Instructions for the task: Read through the listing and copy every line that contains the word "otherPend".

Data extract:
+ + + +

-- ==== Sys2Proof/Laws/State.lean ====
section
/-! SUPPORT. What each named operation makes of each field of the state: one lemma a field and operation, so that no
later proof unfolds a record update. -/

namespace Sys2Proof.Machine

/-! `returnByte` -/

@[simp] theorem returnByte_build (v : Byte) (s : State) : (returnByte v s).build = s.build := rfl
@[simp] theorem returnByte_buttons (v : Byte) (s : State) : (returnByte v s).buttons = s.buttons := rfl
@[simp] theorem returnByte_seq (v : Byte) (s : State) : (returnByte v s).seq = s.seq := rfl
@[simp] theorem returnByte_latch (v : Byte) (s : State) : (returnByte v s).latch = s.latch := rfl
@[simp] theorem returnByte_clock (v : Byte) (s : State) : (returnByte v s).clock = s.clock := rfl
@[simp] theorem returnByte_dsync1 (v : Byte) (s : State) : (returnByte v s).dsync1 = s.dsync1 := rfl
@[simp] theorem returnByte_dsync2 (v : Byte) (s : State) : (returnByte v s).dsync2 = s.dsync2 := rfl
@[simp] theorem returnByte_wakef (v : Byte) (s : State) : (returnByte v s).wakef = s.wakef := rfl
@[simp] theorem returnByte_wde (v : Byte) (s : State) : (returnByte v s).wde = s.wde := rfl
@[simp] theorem returnByte_wie (v : Byte) (s : State) : (returnByte v s).wie = s.wie := rfl
@[simp] theorem returnByte_wkR1 (v : Byte) (s : State) : (returnByte v s).wkR1 = s.wkR1 := rfl
@[simp] theorem returnByte_wkR2 (v : Byte) (s : State) : (returnByte v s).wkR2 = s.wkR2 := rfl
@[simp] theorem returnByte_wkAck (v : Byte) (s : State) : (returnByte v s).wkAck = s.wkAck := rfl
@[simp] theorem returnByte_kkReq (v : Byte) (s : State) : (returnByte v s).kkReq = s.kkReq := rfl
@[simp] theorem returnByte_kkA1 (v : Byte) (s : State) : (returnByte v s).kkA1 = s.kkA1 := rfl
@[simp] theorem returnByte_kkA2 (v : Byte) (s : State) : (returnByte v s).kkA2 = s.kkA2 := rfl
@[simp] theorem returnByte_wdt (v : Byte) (s : State) : (returnByte v s).wdt = s.wdt := rfl
@[simp] theorem returnByte_gie (v : Byte) (s : State) : (returnByte v s).gie = s.gie := rfl
@[simp] theorem returnByte_sleeping (v : Byte) (s : State) : (returnByte v s).sleeping = s.sleeping := rfl
@[simp] theorem returnByte_otherPend (v : Byte) (s : State) : (returnByte v s).otherPend = s.otherPend := rfl
@[simp] theorem returnByte_dataPin (v : Byte) (s : State) : (returnByte v s).dataPin = s.dataPin := rfl
@[simp] theorem returnByte_controller (v : Byte) (s : State) : (returnByte v s).controller = s.controller := rfl
@[simp] theorem returnByte_rdata (v : Byte) (s : State) : (returnByte v s).rdata = v := rfl
@[simp] theorem returnByte_vectoredTo (v : Byte) (s : State) : (returnByte v s).vectoredTo = s.vectoredTo := rfl
@[simp] theorem returnByte_prog (v : Byte) (s : State) : (returnByte v s).prog = s.prog := rfl
@[simp] theorem returnByte_turns (v : Byte) (s : State) : (returnByte v s).turns = s.turns := rfl
@[simp] theorem returnByte_draws (v : Byte) (s : State) : (returnByte v s).draws = s.draws := rfl

/-! `ignoreWrite` -/

@[simp] theorem ignoreWrite_build (v : Byte) (s : State) : (ignoreWrite v s).build = s.build := rfl
@[simp] theorem ignoreWrite_buttons (v : Byte) (s : State) : (ignoreWrite v s).buttons = s.buttons := rfl
@[simp] theorem ignoreWrite_seq (v : Byte) (s : State) : (ignoreWrite v s).seq = s.seq := rfl
@[simp] theorem ignoreWrite_latch (v : Byte) (s : State) : (ignoreWrite v s).latch = s.latch := rfl
@[simp] theorem ignoreWrite_clock (v : Byte) (s : State) : (ignoreWrite v s).clock = s.clock := rfl
@[simp] theorem ignoreWrite_dsync1 (v : Byte) (s : State) : (ignoreWrite v s).dsync1 = s.dsync1 := rfl
@[simp] theorem ignoreWrite_dsync2 (v : Byte) (s : State) : (ignoreWrite v s).dsync2 = s.dsync2 := rfl
@[simp] theorem ignoreWrite_wakef (v : Byte) (s : State) : (ignoreWrite v s).wakef = s.wakef := rfl
@[simp] theorem ignoreWrite_wde (v : Byte) (s : State) : (ignoreWrite v s).wde = s.wde := rfl
@[simp] theorem ignoreWrite_wie (v : Byte) (s : State) : (ignoreWrite v s).wie = s.wie := rfl
@[simp] theorem ignoreWrite_wkR1 (v : Byte) (s : State) : (ignoreWrite v s).wkR1 = s.wkR1 := rfl
@[simp] theorem ignoreWrite_wkR2 (v : Byte) (s : State) : (ignoreWrite v s).wkR2 = s.wkR2 := rfl
@[simp] theorem ignoreWrite_wkAck (v : Byte) (s : State) : (ignoreWrite v s).wkAck = s.wkAck := rfl
@[simp] theorem ignoreWrite_kkReq (v : Byte) (s : State) : (ignoreWrite v s).kkReq = s.kkReq := rfl
@[simp] theorem ignoreWrite_kkA1 (v : Byte) (s : State) : (ignoreWrite v s).kkA1 = s.kkA1 := rfl
@[simp] theorem ignoreWrite_kkA2 (v : Byte) (s : State) : (ignoreWrite v s).kkA2 = s.kkA2 := rfl
@[simp] theorem ignoreWrite_wdt (v : Byte) (s : State) : (ignoreWrite v s).wdt = s.wdt := rfl
@[simp] theorem ignoreWrite_gie (v : Byte) (s : State) : (ignoreWrite v s).gie = s.gie := rfl
@[simp] theorem ignoreWrite_sleeping (v : Byte) (s : State) : (ignoreWrite v s).sleeping = s.sleeping := rfl
@[simp] theorem ignoreWrite_otherPend (v : Byte) (s : State) : (ignoreWrite v s).otherPend = s.otherPend := rfl
@[simp] theorem ignoreWrite_dataPin (v : Byte) (s : State) : (ignoreWrite v s).dataPin = s.dataPin := rfl
@[simp] theorem ignoreWrite_controller (v : Byte) (s : State) : (ignoreWrite v s).controller = s.controller := rfl
@[simp] theorem ignoreWrite_rdata (v : Byte) (s : State) : (ignoreWrite v s).rdata = s.rdata := rfl
@[simp] theorem ignoreWrite_vectoredTo (v : Byte) (s : State) : (ignoreWrite v s).vectoredTo = s.vectoredTo := rfl
@[simp] theorem ignoreWrite_prog (v : Byte) (s : State) : (ignoreWrite v s).prog = s.prog := rfl
@[simp] theorem ignoreWrite_turns (v : Byte) (s : State) : (ignoreWrite v s).turns = s.turns := rfl
@[simp] theorem ignoreWrite_draws (v : Byte) (s : State) : (ignoreWrite v s).draws = s.draws := rfl

/-! `drivePins` -/

@[simp] theorem drivePins_build (l c : Bool) (s : State) : (drivePins l c s).build = s.build := rfl
@[simp] theorem drivePins_buttons (l c : Bool) (s : State) : (drivePins l c s).buttons = s.buttons := rfl
@[simp] theorem drivePins_seq (l c : Bool) (s : State) : (drivePins l c s).seq = s.seq := rfl
@[simp] theorem drivePins_latch (l c : Bool) (s : State) : (drivePins l c s).latch = l := rfl
@[simp] theorem drivePins_clock (l c : Bool) (s : State) : (drivePins l c s).clock = c := rfl
@[simp] theorem drivePins_dsync1 (l c : Bool) (s : State) : (drivePins l c s).dsync1 = s.dsync1 := rfl
@[simp] theorem drivePins_dsync2 (l c : Bool) (s : State) : (drivePins l c s).dsync2 = s.dsync2 := rfl
@[simp] theorem drivePins_wakef (l c : Bool) (s : State) : (drivePins l c s).wakef = s.wakef := rfl
@[simp] theorem drivePins_wde (l c : Bool) (s : State) : (drivePins l c s).wde = s.wde := rfl
@[simp] theorem drivePins_wie (l c : Bool) (s : State) : (drivePins l c s).wie = s.wie := rfl
@[simp] theorem drivePins_wkR1 (l c : Bool) (s : State) : (drivePins l c s).wkR1 = s.wkR1 := rfl
@[simp] theorem drivePins_wkR2 (l c : Bool) (s : State) : (drivePins l c s).wkR2 = s.wkR2 := rfl
@[simp] theorem drivePins_wkAck (l c : Bool) (s : State) : (drivePins l c s).wkAck = s.wkAck := rfl
@[simp] theorem drivePins_kkReq (l c : Bool) (s : State) : (drivePins l c s).kkReq = s.kkReq := rfl
@[simp] theorem drivePins_kkA1 (l c : Bool) (s : State) : (drivePins l c s).kkA1 = s.kkA1 := rfl
@[simp] theorem drivePins_kkA2 (l c : Bool) (s : State) : (drivePins l c s).kkA2 = s.kkA2 := rfl
@[simp] theorem drivePins_wdt (l c : Bool) (s : State) : (drivePins l c s).wdt = s.wdt := rfl
@[simp] theorem drivePins_gie (l c : Bool) (s : State) : (drivePins l c s).gie = s.gie := rfl
@[simp] theorem drivePins_sleeping (l c : Bool) (s : State) : (drivePins l c s).sleeping = s.sleeping := rfl
@[simp] theorem drivePins_otherPend (l c : Bool) (s : State) : (drivePins l c s).otherPend = s.otherPend := rfl
@[simp] theorem drivePins_dataPin (l c : Bool) (s : State) : (drivePins l c s).dataPin = s.dataPin := rfl
@[simp] theorem drivePins_controller (l c : Bool) (s : State) : (drivePins l c s).controller = s.controller.map (Controller.observe s.latch s.clock l c) := rfl
@[simp] theorem drivePins_rdata (l c : Bool) (s : State) : (drivePins l c s).rdata = s.rdata := rfl
@[simp] theorem drivePins_vectoredTo (l c : Bool) (s : State) : (drivePins l c s).vectoredTo = s.vectoredTo := rfl
@[simp] theorem drivePins_prog (l c : Bool) (s : State) : (drivePins l c s).prog = s.prog := rfl
@[simp] theorem drivePins_turns (l c : Bool) (s : State) : (drivePins l c s).turns = s.turns := rfl
@[simp] theorem drivePins_draws (l c : Bool) (s : State) : (drivePins l c s).draws = s.draws := rfl

/-! `startRead` -/

@[simp] theorem startRead_build (s : State) : (startRead s).build = s.build := rfl
@[simp] theorem startRead_buttons (s : State) : (startRead s).buttons = s.buttons := rfl
@[simp] theorem startRead_seq (s : State) : (startRead s).seq = { phase := .latchHold, k := 0, cnt := s.build.settleCycles, shift := 0x000#12 } := rfl
@[simp] theorem startRead_latch (s : State) : (startRead s).latch = true := rfl
@[simp] theorem startRead_clock (s : State) : (startRead s).clock = true := rfl
@[simp] theorem startRead_dsync1 (s : State) : (startRead s).dsync1 = s.dsync1 := rfl
@[simp] theorem startRead_dsync2 (s : State) : (startRead s).dsync2 = s.dsync2 := rfl
@[simp] theorem startRead_wakef (s : State) : (startRead s).wakef = s.wakef := rfl
@[simp] theorem startRead_wde (s : State) : (startRead s).wde = s.wde := rfl
@[simp] theorem startRead_wie (s : State) : (startRead s).wie = s.wie := rfl
@[simp] theorem startRead_wkR1 (s : State) : (startRead s).wkR1 = s.wkR1 := rfl
@[simp] theorem startRead_wkR2 (s : State) : (startRead s).wkR2 = s.wkR2 := rfl
@[simp] theorem startRead_wkAck (s : State) : (startRead s).wkAck = s.wkAck := rfl
@[simp] theorem startRead_kkReq (s : State) : (startRead s).kkReq = s.kkReq := rfl
@[simp] theorem startRead_kkA1 (s : State) : (startRead s).kkA1 = s.kkA1 := rfl
@[simp] theorem startRead_kkA2 (s : State) : (startRead s).kkA2 = s.kkA2 := rfl
@[simp] theorem startRead_wdt (s : State) : (startRead s).wdt = s.wdt := rfl
@[simp] theorem startRead_gie (s : State) : (startRead s).gie = s.gie := rfl
@[simp] theorem startRead_sleeping (s : State) : (startRead s).sleeping = s.sleeping := rfl
@[simp] theorem startRead_otherPend (s : State) : (startRead s).otherPend = s.otherPend := rfl
@[simp] theorem startRead_dataPin (s : State) : (startRead s).dataPin = s.dataPin := rfl
@[simp] theorem startRead_controller (s : State) : (startRead s).controller = s.controller.map (Controller.observe s.latch s.clock true true) := rfl
@[simp] theorem startRead_rdata (s : State) : (startRead s).rdata = s.rdata := rfl
@[simp] theorem startRead_vectoredTo (s : State) : (startRead s).vectoredTo = s.vectoredTo := rfl
@[simp] theorem startRead_prog (s : State) : (startRead s).prog = s.prog := rfl
@[simp] theorem startRead_turns (s : State) : (startRead s).turns = s.turns := rfl
@[simp] theorem startRead_draws (s : State) : (startRead s).draws = s.draws := rfl

/-! `setWires` -/

@[simp] theorem setWires_build (w : Option Buttons) (s : State) : (setWires w s).build = s.build := rfl
@[simp] theorem setWires_buttons (w : Option Buttons) (s : State) : (setWires w s).buttons = s.buttons := rfl
@[simp] theorem setWires_seq (w : Option Buttons) (s : State) : (setWires w s).seq = s.seq := rfl
@[simp] theorem setWires_latch (w : Option Buttons) (s : State) : (setWires w s).latch = s.latch := rfl
@[simp] theorem setWires_clock (w : Option Buttons) (s : State) : (setWires w s).clock = s.clock := rfl
@[simp] theorem setWires_dsync1 (w : Option Buttons) (s : State) : (setWires w s).dsync1 = s.dsync1 := rfl
@[simp] theorem setWires_dsync2 (w : Option Buttons) (s : State) : (setWires w s).dsync2 = s.dsync2 := rfl
@[simp] theorem setWires_wakef (w : Option Buttons) (s : State) : (setWires w s).wakef = s.wakef := rfl
@[simp] theorem setWires_wde (w : Option Buttons) (s : State) : (setWires w s).wde = s.wde := rfl
@[simp] theorem setWires_wie (w : Option Buttons) (s : State) : (setWires w s).wie = s.wie := rfl
@[simp] theorem setWires_wkR1 (w : Option Buttons) (s : State) : (setWires w s).wkR1 = s.wkR1 := rfl
@[simp] theorem setWires_wkR2 (w : Option Buttons) (s : State) : (setWires w s).wkR2 = s.wkR2 := rfl
@[simp] theorem setWires_wkAck (w : Option Buttons) (s : State) : (setWires w s).wkAck = s.wkAck := rfl
@[simp] theorem setWires_kkReq (w : Option Buttons) (s : State) : (setWires w s).kkReq = s.kkReq := rfl
@[simp] theorem setWires_kkA1 (w : Option Buttons) (s : State) : (setWires w s).kkA1 = s.kkA1 := rfl
@[simp] theorem setWires_kkA2 (w : Option Buttons) (s : State) : (setWires w s).kkA2 = s.kkA2 := rfl
@[simp] theorem setWires_wdt (w : Option Buttons) (s : State) : (setWires w s).wdt = s.wdt := rfl
@[simp] theorem setWires_gie (w : Option Buttons) (s : State) : (setWires w s).gie = s.gie := rfl
@[simp] theorem setWires_sleeping (w : Option Buttons) (s : State) : (setWires w s).sleeping = s.sleeping := rfl
@[simp] theorem setWires_otherPend (w : Option Buttons) (s : State) : (setWires w s).otherPend = s.otherPend := rfl
@[simp] theorem setWires_dataPin (w : Option Buttons) (s : State) : (setWires w s).dataPin = s.dataPin := rfl
@[simp] theorem setWires_rdata (w : Option Buttons) (s : State) : (setWires w s).rdata = s.rdata := rfl
@[simp] theorem setWires_vectoredTo (w : Option Buttons) (s : State) : (setWires w s).vectoredTo = s.vectoredTo := rfl
@[simp] theorem setWires_prog (w : Option Buttons) (s : State) : (setWires w s).prog = s.prog := rfl
@[simp] theorem setWires_turns (w : Option Buttons) (s : State) : (setWires w s).turns = s.turns := rfl
@[simp] theorem setWires_draws (w : Option Buttons) (s : State) : (setWires w s).draws = s.draws := rfl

+ + + +

Task answer:
@[simp] theorem returnByte_otherPend (v : Byte) (s : State) : (returnByte v s).otherPend = s.otherPend := rfl
@[simp] theorem ignoreWrite_otherPend (v : Byte) (s : State) : (ignoreWrite v s).otherPend = s.otherPend := rfl
@[simp] theorem drivePins_otherPend (l c : Bool) (s : State) : (drivePins l c s).otherPend = s.otherPend := rfl
@[simp] theorem startRead_otherPend (s : State) : (startRead s).otherPend = s.otherPend := rfl
@[simp] theorem setWires_otherPend (w : Option Buttons) (s : State) : (setWires w s).otherPend = s.otherPend := rfl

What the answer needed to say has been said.